*Directions for this task:* Examine each line of the listing below. Copy those in which the string "part" appears.

Task input section start

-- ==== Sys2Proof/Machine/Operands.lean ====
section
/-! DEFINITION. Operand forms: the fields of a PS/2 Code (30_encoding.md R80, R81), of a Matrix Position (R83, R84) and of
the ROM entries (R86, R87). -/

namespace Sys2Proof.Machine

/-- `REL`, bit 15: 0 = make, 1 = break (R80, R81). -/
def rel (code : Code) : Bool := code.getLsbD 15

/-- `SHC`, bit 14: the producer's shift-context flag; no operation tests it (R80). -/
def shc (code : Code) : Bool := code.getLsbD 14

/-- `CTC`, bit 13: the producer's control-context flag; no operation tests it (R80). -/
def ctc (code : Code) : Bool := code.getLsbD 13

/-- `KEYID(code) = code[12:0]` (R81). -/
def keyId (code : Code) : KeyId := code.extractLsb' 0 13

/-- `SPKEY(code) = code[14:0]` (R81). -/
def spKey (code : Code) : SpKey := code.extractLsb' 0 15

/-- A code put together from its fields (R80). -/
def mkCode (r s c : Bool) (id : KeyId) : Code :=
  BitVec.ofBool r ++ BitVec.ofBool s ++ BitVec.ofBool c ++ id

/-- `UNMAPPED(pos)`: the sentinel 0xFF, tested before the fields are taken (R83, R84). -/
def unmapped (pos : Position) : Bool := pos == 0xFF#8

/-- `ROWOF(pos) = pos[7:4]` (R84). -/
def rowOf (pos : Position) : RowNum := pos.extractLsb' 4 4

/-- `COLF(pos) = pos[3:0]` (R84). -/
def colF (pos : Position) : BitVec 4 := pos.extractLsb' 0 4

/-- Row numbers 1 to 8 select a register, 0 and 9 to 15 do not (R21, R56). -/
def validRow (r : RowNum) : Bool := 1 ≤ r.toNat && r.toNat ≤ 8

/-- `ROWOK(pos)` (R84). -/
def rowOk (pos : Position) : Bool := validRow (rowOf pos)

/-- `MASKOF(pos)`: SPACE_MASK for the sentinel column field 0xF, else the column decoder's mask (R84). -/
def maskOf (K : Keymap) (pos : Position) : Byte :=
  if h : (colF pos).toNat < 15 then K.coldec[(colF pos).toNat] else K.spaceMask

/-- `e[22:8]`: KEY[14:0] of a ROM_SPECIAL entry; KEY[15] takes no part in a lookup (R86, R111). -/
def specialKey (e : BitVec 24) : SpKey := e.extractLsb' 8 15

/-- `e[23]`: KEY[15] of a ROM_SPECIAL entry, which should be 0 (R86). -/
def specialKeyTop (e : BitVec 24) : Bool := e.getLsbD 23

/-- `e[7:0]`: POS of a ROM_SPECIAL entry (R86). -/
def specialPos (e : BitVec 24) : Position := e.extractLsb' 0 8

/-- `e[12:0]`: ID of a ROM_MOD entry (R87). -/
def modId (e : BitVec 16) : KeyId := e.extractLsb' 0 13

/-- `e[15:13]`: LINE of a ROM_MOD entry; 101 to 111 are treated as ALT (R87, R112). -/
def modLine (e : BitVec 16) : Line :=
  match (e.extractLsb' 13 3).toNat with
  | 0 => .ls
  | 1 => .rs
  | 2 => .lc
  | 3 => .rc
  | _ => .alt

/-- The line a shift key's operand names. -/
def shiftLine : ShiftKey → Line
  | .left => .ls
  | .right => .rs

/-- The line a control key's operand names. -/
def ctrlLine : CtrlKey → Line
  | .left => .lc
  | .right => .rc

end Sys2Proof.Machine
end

Task input section end
Task input section start

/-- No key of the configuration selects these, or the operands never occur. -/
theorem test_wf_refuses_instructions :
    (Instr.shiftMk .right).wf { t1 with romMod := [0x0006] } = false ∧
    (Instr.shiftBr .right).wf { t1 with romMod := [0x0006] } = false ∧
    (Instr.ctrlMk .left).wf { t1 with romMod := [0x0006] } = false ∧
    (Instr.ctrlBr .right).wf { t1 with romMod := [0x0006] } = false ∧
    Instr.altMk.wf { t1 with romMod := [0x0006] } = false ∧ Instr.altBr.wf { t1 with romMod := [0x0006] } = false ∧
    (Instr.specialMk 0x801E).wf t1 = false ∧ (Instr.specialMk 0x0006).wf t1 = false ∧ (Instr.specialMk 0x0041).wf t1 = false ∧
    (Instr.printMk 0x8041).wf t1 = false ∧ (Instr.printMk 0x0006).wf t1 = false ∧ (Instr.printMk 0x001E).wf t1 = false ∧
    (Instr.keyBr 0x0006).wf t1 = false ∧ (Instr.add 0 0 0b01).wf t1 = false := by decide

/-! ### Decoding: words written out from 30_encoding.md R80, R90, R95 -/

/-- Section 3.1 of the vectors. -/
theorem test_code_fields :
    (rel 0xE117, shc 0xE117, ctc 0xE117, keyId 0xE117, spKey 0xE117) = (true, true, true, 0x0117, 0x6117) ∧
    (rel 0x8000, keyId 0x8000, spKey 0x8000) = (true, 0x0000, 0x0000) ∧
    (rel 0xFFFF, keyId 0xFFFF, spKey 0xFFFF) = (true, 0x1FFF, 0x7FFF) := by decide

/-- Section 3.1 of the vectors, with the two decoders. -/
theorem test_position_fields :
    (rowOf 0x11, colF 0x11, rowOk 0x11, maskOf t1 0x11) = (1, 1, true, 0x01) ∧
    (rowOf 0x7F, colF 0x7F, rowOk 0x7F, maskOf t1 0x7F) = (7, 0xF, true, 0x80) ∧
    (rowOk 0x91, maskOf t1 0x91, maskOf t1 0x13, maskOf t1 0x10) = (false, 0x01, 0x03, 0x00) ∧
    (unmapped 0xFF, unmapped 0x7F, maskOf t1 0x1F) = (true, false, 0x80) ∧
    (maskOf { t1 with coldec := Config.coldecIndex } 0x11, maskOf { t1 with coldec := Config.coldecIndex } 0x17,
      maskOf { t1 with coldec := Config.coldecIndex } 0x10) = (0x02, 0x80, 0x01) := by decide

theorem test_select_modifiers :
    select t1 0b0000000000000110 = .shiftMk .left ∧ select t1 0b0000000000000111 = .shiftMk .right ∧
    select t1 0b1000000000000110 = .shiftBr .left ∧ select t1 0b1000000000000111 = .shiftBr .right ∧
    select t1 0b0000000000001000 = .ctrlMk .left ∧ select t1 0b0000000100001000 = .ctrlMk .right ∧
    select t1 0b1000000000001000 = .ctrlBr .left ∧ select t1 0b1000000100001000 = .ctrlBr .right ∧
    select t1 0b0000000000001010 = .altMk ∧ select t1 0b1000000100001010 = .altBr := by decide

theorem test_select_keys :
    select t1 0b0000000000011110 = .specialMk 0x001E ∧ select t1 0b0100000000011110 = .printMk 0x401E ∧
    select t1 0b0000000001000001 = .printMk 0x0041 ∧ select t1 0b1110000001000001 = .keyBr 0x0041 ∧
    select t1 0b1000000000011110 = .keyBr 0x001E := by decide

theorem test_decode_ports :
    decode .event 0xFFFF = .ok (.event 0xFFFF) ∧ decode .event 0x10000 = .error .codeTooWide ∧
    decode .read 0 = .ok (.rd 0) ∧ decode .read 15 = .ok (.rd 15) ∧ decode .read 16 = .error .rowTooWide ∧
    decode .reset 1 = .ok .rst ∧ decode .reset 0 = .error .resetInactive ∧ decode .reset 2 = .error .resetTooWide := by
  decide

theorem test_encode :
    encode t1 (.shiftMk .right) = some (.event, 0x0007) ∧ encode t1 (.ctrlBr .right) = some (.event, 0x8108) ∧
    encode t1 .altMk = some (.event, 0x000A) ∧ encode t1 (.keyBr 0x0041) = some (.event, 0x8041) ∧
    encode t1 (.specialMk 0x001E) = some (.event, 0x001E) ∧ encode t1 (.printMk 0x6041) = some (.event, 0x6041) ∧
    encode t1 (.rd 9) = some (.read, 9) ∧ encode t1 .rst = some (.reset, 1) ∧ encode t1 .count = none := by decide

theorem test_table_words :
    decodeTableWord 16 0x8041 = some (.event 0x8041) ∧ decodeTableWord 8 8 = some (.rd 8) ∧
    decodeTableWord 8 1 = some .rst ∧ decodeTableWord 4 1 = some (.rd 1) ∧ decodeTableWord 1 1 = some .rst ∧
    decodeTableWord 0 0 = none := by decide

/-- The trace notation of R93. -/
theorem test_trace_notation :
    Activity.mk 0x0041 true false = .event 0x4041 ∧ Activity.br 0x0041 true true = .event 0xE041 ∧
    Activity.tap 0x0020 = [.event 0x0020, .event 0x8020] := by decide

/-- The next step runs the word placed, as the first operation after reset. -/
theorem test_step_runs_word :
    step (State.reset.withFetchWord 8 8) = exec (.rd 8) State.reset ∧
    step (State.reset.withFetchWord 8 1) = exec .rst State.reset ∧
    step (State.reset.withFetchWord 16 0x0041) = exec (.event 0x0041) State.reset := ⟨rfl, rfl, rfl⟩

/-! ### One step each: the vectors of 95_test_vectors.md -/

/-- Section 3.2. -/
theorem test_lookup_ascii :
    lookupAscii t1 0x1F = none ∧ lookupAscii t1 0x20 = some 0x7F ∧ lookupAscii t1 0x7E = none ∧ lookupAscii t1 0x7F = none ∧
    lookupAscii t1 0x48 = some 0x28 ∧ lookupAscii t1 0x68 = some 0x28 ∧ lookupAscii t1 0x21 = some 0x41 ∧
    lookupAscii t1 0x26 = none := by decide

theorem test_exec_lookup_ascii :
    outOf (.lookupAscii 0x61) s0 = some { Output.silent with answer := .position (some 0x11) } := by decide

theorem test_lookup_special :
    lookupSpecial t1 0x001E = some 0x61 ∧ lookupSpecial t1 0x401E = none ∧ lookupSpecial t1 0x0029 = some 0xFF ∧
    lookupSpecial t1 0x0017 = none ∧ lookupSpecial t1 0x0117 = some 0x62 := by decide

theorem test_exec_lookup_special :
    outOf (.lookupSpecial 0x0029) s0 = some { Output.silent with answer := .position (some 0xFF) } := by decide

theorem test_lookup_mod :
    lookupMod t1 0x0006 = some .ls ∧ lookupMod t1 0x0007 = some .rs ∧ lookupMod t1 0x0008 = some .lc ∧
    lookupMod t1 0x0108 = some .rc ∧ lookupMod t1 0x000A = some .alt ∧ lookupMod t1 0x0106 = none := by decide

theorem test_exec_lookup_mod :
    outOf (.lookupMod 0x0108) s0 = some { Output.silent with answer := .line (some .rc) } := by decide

Task input section end
Task input section start

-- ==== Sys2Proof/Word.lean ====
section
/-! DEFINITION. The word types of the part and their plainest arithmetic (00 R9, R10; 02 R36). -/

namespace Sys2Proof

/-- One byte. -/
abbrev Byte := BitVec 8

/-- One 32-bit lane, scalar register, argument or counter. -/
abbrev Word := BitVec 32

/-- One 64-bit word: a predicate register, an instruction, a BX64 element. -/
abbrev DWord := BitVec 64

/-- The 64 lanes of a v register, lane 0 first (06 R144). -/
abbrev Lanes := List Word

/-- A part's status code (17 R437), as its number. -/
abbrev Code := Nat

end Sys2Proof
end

Task input section end

*Answer to this task:*
/-- `e[22:8]`: KEY[14:0] of a ROM_SPECIAL entry; KEY[15] takes no part in a lookup (R86, R111). -/
/-! DEFINITION. The word types of the part and their plainest arithmetic (00 R9, R10; 02 R36). -/
/-- A part's status code (17 R437), as its number. -/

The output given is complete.